-- ==== Sys2Proof/Machine/ArrayRun.lean ====
section
/-! DEFINITION. What the tile instructions share: issue and stall, overlap of store accesses, tokens, segments, placement
of logical pairs, the tile channel, samples, memory transactions of fills (R67–R106, R268, R269, R328, R371–R373). -/

namespace Sys2Proof

/-- Memory offset and array-store byte of row i of run n of a fill entry (R99). -/
def FillEntry.memOff (e : FillEntry) (n i : Nat) : Nat := e.offset + (n * e.rows + i) * e.mstride
def FillEntry.storeByte (e : FillEntry) (n i : Nat) : Nat := 64 * (e.line + ((n % 2) * e.rows + i) * e.stride)

/-- Blocks in a gradient row, its pitch, bytes of one dW, and of its status bitmap with its rounding to 64 (R38, R39). -/
def ObjectDecl.nb (d : ObjectDecl) : Nat := (d.cols + 63) / 64
def ObjectDecl.gradPitch (d : ObjectDecl) : Nat := Machine.blockPitch d.cols
def ObjectDecl.gradBytes (d : ObjectDecl) : Nat := d.rows * d.gradPitch
def ObjectDecl.gradBlocks (d : ObjectDecl) : Nat := d.rows * d.nb
def ObjectDecl.mapBytes (d : ObjectDecl) : Nat := (d.gradBlocks + 511) / 512 * 64

/-- Bytes of each place of a region that has one for each micro-batch slot. -/
def RegionDecl.slotLen (d : RegionDecl) : Nat := d.size / d.slots / 64 * 64

end Sys2Proof

namespace Sys2Proof.Machine

/-! ### Counters and samples -/

/-- Whether the sampler of an array's sector is armed for its work (R371). -/
def State.sampling (s : State) (a : Nat) : Bool :=
  s.rfi .dbgSampleCfg (a / 16) 0 1 == 1 &&
    (s.rfi .dbgSampleCfg (a / 16) 8 8 == 0 || s.rfi .dbgSampleCfg (a / 16) 8 8 == s.arrCtx a)

/-- A sample waits for its sector's sampler, or is dropped when 16 wait (R373). -/
def State.sampleRecord (s : State) (a tag kind addr segment : Nat) (marker : Word) (latency stall : Nat) : State :=
  let sec := a / 16
  let x := tgetD s.samplers sec {}
  let r := [BitVec.ofNat 32 (a + 256 * s.arrCtx a + 65536 * tag + 0x1000000 * kind),
            BitVec.ofNat 32 (addr + 4096 * segment), marker, BitVec.ofNat 32 latency]
  if x.waiting.length < 16 then
    { s with samplers := tset s.samplers sec { x with waiting := x.waiting ++ [r ++ [0, 0, BitVec.ofNat 32 stall, 0]] } }
  else
    ({ s with samplers := tset s.samplers sec { x with dropped := x.dropped + 1 } } : State).pulse 0x10D sec 1 (s.arrCtx a) marker

/-- One cycle of a sampler: it writes one waiting record, stamped as it is recorded (R372, R373), and offers it to the
sluices (R377). -/
def State.samplerTick (s : State) (sec : Nat) : State :=
  let x := tgetD s.samplers sec {}
  match x.waiting with
  | [] => s
  | r :: rest =>
    let w0 := (r.getD 0 0).toNat
    let st := stampWords s.stamp
    let full := r.take 4 ++ st ++ r.drop 6
    let x := { x with waiting := rest }
    if (tget x.records x.wptr).isSome && s.rfi .dbgSampleCfg sec 1 1 == 0 then
      ({ s with samplers := tset s.samplers sec { x with dropped := x.dropped + 1 } } : State).pulse 0x10D sec 1 (bitsOf w0 8 8) (r.getD 2 0)
    else
      let over_ := (tget x.records x.wptr).isSome
      let x := { x with records := tset x.records x.wptr full, wptr := (x.wptr + 1) % 2048, wrapped := x.wrapped || over_ }
      ({ s with samplers := tset s.samplers sec x } : State).sluice 7 (bitsOf w0 8 8) (bitsOf w0 0 7) (r.getD 2 0)
        [r.getD 1 0, r.getD 3 0, r.getD 6 0]

/-! ### Overlap of store accesses (R81) -/

/-- Orientation and packing depth of a buffer as the last load into it leaves it. -/
def Arr.bufShape (x : Arr) (buf : Nat) : Bool × Nat :=
  match x.loads.find? fun l => l.buf == buf with
  | some l => (l.orient, packing l.mode.fs l.mode.fm)
  | none => match tget x.bufs buf with
    | some b => (b.orient, b.k)
    | none => (false, packing x.cfg.fs x.cfg.fm)

/-- Lines an access reads and lines it writes. -/
structure Touch where
  reads : List Nat := []
  writes : List Nat := []
  deriving DecidableEq, Repr, Inhabited

def Touch.union (a b : Touch) : Touch := { reads := a.reads ++ b.reads, writes := a.writes ++ b.writes }

/-- Bytes of a starting accumulator of a mode. -/
def modeAccBytes (m : Mode) : Nat :=
  match arithOf m.fs m.fm m.strict m.rnd m.acc with
  | some a => accBytes a
  | none => 4

/-- Bytes of a row that a pass reads, takes as accumulators, and drains. -/
def Arr.passRows (x : Arr) (p : Pass) : Nat × Nat × Nat :=
  let sh := x.bufShape p.buf
  let n := resLen sh.1 sh.2
  (rowBytes p.mode.fm (if p.gram then 128 else vecLen sh.1 sh.2), modeAccBytes p.mode * n, rowBytes p.drain.fmt n)

def Arr.passTouch (x : Arr) (p : Pass) : Touch :=
  let b := x.passRows p
  if p.gram then
    { reads := p.src.lines p.nvec b.1 ++ if p.same then [] else p.src2.lines p.nvec b.1 }
  else
    let acc := match p.macc with | .store _ => p.maccReg.lines p.nvec b.2.1 | _ => []
    { reads := (if p.take = 0 then p.src.lines p.nvec b.1 else []) ++ acc, writes := p.drainReg.lines p.nvec b.2.2 }

def Load.touch (l : Load) : Touch := { reads := l.areg.lines l.nrows (rowBytes l.mode.fs l.nelem) }

def Twin.touch (t : Twin) : Touch :=
  let ls := t.reg.lines t.nrows (rowBytes t.fmt t.nelem)
  if t.offer then { reads := ls } else { writes := ls }

def PruReq.touch (r : PruReq) : Touch :=
  { reads := r.src.lines 1 (pruBytes r.fmt * pruIn r.op * r.n), writes := r.dst.lines 1 (pruBytes r.fmt * pruOutN r.op * r.n) }

/-- Requests of an array that its sector's PRU has not processed. -/
def State.pruOf (s : State) (a : Nat) : List PruReq := (tgetD s.prus (a / 16) []).filter fun r => r.array == a

/-- Accesses of an array still pending, its passes aside. -/
def State.otherPending (s : State) (a : Nat) : Touch :=
  let x := s.arr a
  ((x.loads.map Load.touch) ++ (x.twins.map Twin.touch) ++ ((s.pruOf a).map PruReq.touch)).foldl Touch.union {}

def State.allPending (s : State) (a : Nat) : Touch :=
  let x := s.arr a
  ((x.passes.map x.passTouch)).foldl Touch.union (s.otherPending a)

/-- Whether a new access must wait for pending ones (R81). -/
def Touch.blocks (pending new : Touch) : Bool :=
  new.reads.any pending.writes.contains || new.writes.any fun l => pending.writes.contains l || pending.reads.contains l

/-! ### Issue (R80) -/

/-- The instruction an array issues next, and its length in words. -/
def Arr.next (x : Arr) : Option (Tile × Nat) :=
  if x.mode = .running then decodeTile (x.program.drop x.pc) else none

/-- The array after issue of an instruction of n words; every 2^PERIOD_LOG2-th one is sampled (R371). -/
def State.issued (s : State) (a n : Nat) : State :=
  let x := s.arr a
  let arm := s.sampling a
  let per := s.rfi .dbgSampleCfg (a / 16) 2 5
  let k := if arm then x.issued + 1 else x.issued
  let hit := arm && per != 0 && k % (1 <<< per) == 0
  (s.setArr a { x with pc := (x.pc + n) % 4096, ord := x.ord + 1, issued := k, idle := false, stallFrom := none,
                       sampled := if hit then x.sampled ++ [(x.pc, x.segment, x.marker)] else x.sampled }).pulseArr a 4 1

/-- Issue stalls: the instruction stays next (R80). -/
def State.stalled (s : State) (a : Nat) : State :=
  (s.modArr a fun x => { x with stallFrom := some (x.stallFrom.getD s.now) }).pulseArr a 5 1

/-- A tile instruction of a row: it issues when it is the array's next instruction and the engine that performs it can
accept it; else nothing happens but the stall. `go` gets the instruction's address and program order. -/
def tileRow (a : Nat) (t : Tile) (ready : State → Arr → Bool) (go : State → Arr → State) (s : State) :
    Host.Outcome State Fault Refusal :=
  if 96 ≤ a then .fault .noSuchUnit
  else
    let x := s.arr a
    match x.next with
    | some (t', n) =>
      if t' = t then
        if !(x.sync && decide (0 < x.pruOut)) && ready s x then .next (go (s.issued a n) x) else .next (s.stalled a)
      else .next s
    | none => .next s

/-! ### Tokens (R98) -/

def State.token (s : State) (c tok : Nat) : Nat := tgetD (s.ctxD c).tileTokens tok 0

def State.setToken (s : State) (c tok v : Nat) : State :=
  s.modCtx c fun x => { x with tileTokens := tset x.tileTokens tok v }

/-- What an array's wait asks of a token: token, count, keep. -/
def ArrWait.need : ArrWait → Nat × Nat × Bool
  | .token tok n keep => (tok, n, keep)
  | .segment tok _ _ => (tok, 1, false)
  | .endTok tok => (tok, 1, false)

/-- The array's part of its stage is finished (R104). -/
def State.endPart (s : State) (a : Nat) : State :=
  let x := s.arr a
  (s.modRun (s.arrCtx a) x.seq fun r => { r with parts := r.parts ++ [(x.stage, x.logical)] }).setArr a
    { x with mode := .halted, wait := none, ended := true }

:::

Within the listing above, the range opens at the line with "let over_ := (tget" and closes at the line with "let n := resLen sh.1 sh.2". Reproduce exactly the lines of that range, including both ends.

      let over_ := (tget x.records x.wptr).isSome
      let x := { x with records := tset x.records x.wptr full, wptr := (x.wptr + 1) % 2048, wrapped := x.wrapped || over_ }
      ({ s with samplers := tset s.samplers sec x } : State).sluice 7 (bitsOf w0 8 8) (bitsOf w0 0 7) (r.getD 2 0)
        [r.getD 1 0, r.getD 3 0, r.getD 6 0]

/-! ### Overlap of store accesses (R81) -/

/-- Orientation and packing depth of a buffer as the last load into it leaves it. -/
def Arr.bufShape (x : Arr) (buf : Nat) : Bool × Nat :=
  match x.loads.find? fun l => l.buf == buf with
  | some l => (l.orient, packing l.mode.fs l.mode.fm)
  | none => match tget x.bufs buf with
    | some b => (b.orient, b.k)
    | none => (false, packing x.cfg.fs x.cfg.fm)

/-- Lines an access reads and lines it writes. -/
structure Touch where
  reads : List Nat := []
  writes : List Nat := []
  deriving DecidableEq, Repr, Inhabited

def Touch.union (a b : Touch) : Touch := { reads := a.reads ++ b.reads, writes := a.writes ++ b.writes }

/-- Bytes of a starting accumulator of a mode. -/
def modeAccBytes (m : Mode) : Nat :=
  match arithOf m.fs m.fm m.strict m.rnd m.acc with
  | some a => accBytes a
  | none => 4

/-- Bytes of a row that a pass reads, takes as accumulators, and drains. -/
def Arr.passRows (x : Arr) (p : Pass) : Nat × Nat × Nat :=
  let sh := x.bufShape p.buf
  let n := resLen sh.1 sh.2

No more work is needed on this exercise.